-------- GIVEN RECORDS

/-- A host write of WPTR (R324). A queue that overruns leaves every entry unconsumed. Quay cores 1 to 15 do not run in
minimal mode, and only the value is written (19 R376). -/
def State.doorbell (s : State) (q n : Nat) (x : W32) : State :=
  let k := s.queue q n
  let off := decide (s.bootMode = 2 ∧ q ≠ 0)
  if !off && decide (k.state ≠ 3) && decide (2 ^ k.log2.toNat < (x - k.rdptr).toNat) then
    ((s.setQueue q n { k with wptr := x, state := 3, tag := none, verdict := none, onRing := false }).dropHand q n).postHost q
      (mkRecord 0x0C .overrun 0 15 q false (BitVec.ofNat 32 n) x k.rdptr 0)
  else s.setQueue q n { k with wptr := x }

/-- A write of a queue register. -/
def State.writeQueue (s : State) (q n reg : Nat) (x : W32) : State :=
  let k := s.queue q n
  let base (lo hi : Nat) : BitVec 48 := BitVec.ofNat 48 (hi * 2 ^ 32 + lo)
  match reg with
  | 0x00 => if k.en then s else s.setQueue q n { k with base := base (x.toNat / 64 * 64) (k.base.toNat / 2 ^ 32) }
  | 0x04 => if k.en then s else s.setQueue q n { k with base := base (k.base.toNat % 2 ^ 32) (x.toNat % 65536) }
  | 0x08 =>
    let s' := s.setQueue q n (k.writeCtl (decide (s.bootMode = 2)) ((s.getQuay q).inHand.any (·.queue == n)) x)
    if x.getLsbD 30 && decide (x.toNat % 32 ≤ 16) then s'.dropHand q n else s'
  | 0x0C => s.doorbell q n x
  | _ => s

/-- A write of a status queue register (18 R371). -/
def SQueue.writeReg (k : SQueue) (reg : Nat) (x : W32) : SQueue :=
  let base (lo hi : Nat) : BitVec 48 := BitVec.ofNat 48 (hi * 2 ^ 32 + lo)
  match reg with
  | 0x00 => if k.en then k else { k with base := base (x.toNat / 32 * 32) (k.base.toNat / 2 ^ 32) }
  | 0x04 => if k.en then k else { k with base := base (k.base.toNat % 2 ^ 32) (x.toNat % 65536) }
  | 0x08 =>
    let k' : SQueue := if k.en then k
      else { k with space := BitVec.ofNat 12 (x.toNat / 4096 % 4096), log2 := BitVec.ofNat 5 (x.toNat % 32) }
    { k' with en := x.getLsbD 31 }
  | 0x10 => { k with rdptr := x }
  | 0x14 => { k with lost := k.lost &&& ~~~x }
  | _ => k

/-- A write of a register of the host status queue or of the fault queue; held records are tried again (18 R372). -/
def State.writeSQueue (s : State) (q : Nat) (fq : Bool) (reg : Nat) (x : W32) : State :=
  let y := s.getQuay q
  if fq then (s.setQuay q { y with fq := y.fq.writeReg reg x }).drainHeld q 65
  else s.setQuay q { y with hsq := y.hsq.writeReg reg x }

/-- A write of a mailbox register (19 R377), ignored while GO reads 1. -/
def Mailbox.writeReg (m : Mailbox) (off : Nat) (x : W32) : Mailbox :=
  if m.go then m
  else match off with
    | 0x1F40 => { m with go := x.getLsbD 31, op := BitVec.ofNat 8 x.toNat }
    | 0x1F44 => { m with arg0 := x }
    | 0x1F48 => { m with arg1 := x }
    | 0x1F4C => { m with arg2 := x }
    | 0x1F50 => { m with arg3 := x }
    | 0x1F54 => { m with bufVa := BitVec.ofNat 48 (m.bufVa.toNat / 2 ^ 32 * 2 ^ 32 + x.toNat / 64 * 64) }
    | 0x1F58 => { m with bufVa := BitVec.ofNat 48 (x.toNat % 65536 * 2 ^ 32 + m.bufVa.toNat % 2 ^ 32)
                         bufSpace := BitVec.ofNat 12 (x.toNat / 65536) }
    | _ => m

----------------
-------- GIVEN RECORDS

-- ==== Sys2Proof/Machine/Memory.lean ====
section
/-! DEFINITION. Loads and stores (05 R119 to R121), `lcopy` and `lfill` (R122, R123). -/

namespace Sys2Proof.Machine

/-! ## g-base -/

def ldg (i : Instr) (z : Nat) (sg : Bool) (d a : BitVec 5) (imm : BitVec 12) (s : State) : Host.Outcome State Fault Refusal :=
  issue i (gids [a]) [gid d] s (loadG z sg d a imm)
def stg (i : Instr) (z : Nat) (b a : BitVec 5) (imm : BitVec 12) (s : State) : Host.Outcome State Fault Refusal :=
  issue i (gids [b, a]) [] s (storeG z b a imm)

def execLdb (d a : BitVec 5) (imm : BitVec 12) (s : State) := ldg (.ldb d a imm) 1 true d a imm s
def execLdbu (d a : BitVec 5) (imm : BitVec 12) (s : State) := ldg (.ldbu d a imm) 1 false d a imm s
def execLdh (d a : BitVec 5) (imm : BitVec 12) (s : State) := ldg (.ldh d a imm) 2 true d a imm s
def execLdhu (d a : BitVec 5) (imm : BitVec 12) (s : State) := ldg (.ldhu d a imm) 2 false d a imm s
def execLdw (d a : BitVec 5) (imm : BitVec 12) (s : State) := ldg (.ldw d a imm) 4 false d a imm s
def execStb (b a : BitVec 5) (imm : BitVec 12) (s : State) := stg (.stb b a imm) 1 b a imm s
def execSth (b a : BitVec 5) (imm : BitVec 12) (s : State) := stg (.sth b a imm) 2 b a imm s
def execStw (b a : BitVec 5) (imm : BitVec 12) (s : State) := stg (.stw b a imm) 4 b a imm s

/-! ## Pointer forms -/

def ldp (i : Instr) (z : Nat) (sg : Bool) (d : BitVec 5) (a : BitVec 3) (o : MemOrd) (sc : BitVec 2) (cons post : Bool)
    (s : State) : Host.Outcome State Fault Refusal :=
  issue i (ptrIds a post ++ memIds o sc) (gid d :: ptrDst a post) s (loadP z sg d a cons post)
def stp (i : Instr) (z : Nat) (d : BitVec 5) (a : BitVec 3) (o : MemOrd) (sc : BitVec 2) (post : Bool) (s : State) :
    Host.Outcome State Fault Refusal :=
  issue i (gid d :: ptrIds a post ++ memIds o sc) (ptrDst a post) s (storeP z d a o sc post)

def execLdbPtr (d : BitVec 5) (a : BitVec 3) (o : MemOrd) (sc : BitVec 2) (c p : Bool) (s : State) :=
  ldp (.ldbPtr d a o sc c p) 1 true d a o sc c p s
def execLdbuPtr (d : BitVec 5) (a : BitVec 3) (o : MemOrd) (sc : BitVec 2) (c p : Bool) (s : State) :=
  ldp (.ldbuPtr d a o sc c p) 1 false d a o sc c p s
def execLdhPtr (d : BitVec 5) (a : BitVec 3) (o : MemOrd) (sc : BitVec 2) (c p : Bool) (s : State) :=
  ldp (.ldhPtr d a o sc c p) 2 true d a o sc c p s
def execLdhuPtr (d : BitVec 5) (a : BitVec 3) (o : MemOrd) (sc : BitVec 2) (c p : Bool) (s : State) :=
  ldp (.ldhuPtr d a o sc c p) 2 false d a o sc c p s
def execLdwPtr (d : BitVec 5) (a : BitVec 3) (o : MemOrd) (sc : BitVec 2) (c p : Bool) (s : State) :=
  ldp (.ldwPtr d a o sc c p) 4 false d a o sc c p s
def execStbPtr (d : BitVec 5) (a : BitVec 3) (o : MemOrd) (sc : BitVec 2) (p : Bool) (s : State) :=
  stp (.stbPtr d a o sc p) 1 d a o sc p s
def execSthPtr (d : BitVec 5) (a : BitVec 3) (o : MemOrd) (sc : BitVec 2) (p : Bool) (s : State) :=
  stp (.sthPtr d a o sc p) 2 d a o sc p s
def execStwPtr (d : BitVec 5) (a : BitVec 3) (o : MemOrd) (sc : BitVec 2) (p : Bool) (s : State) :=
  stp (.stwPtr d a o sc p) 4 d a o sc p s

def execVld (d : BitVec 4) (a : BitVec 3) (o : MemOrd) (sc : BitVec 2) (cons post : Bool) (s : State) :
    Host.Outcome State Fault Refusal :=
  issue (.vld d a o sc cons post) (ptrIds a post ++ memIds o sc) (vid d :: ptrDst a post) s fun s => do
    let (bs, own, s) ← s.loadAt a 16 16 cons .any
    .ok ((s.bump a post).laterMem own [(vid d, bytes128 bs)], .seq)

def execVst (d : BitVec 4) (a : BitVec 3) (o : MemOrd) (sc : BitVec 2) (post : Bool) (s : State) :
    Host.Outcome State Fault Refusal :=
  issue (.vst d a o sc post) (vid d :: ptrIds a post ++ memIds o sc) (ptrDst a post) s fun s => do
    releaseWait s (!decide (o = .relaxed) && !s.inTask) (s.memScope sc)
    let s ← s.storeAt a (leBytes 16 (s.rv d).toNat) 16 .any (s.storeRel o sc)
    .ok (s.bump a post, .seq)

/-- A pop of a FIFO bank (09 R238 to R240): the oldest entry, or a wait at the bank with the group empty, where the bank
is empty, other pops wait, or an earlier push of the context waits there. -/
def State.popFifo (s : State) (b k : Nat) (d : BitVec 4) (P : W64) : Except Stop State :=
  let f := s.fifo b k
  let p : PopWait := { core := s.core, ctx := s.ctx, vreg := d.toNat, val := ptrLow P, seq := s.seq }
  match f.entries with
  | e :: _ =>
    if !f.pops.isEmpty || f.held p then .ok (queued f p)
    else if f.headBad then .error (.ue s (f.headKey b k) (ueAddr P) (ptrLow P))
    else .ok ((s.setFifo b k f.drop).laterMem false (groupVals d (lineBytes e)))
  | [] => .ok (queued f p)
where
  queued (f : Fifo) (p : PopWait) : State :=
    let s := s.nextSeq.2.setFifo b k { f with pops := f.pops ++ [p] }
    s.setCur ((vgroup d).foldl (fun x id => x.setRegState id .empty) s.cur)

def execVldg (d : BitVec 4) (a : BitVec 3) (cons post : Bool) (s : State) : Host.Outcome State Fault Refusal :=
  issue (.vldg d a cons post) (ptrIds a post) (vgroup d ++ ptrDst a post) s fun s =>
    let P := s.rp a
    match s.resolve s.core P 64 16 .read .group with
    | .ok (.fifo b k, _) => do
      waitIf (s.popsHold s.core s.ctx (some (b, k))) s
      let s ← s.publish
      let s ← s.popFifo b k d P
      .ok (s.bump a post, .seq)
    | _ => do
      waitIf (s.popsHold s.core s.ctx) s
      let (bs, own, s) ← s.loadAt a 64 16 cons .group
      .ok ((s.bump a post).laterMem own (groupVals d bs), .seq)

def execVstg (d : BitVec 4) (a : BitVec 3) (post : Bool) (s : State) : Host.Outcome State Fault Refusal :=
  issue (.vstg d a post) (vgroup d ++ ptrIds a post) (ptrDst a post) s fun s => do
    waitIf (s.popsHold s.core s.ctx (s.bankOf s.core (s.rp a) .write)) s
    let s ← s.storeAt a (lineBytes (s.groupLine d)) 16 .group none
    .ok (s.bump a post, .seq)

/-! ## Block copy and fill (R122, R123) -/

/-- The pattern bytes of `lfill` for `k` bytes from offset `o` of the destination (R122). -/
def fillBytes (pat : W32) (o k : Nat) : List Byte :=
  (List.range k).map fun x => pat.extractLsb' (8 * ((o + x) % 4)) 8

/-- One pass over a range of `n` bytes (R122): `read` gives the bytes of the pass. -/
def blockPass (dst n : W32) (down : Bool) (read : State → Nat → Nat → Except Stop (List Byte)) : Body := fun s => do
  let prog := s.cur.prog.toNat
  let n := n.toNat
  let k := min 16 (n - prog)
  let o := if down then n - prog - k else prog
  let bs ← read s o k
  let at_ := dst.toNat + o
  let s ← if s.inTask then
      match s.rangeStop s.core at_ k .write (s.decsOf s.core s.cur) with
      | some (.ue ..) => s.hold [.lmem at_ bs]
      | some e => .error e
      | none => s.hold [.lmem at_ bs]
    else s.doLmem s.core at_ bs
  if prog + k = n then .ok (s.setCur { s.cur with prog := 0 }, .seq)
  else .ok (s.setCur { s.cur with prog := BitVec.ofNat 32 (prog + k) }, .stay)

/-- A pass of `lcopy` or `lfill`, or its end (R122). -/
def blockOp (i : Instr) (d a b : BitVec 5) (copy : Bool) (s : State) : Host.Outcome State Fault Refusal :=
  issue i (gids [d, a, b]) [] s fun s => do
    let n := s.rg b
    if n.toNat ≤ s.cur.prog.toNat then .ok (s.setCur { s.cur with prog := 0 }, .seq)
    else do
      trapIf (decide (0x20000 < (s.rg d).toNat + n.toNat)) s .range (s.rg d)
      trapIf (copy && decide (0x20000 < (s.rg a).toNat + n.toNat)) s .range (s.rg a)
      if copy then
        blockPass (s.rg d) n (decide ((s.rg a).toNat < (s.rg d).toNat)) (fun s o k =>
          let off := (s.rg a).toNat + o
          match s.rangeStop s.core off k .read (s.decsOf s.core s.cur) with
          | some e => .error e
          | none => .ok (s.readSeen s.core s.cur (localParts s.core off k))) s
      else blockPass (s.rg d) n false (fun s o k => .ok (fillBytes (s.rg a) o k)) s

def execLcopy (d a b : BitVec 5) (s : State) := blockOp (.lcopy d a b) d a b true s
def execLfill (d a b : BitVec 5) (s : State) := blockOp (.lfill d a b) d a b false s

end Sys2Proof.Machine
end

----------------

• **YOUR OBJECTIVE**: Count the lines of the listing above that include the word "PopWait" and state the total with nothing else.

• **ANSWER SECTION**: 2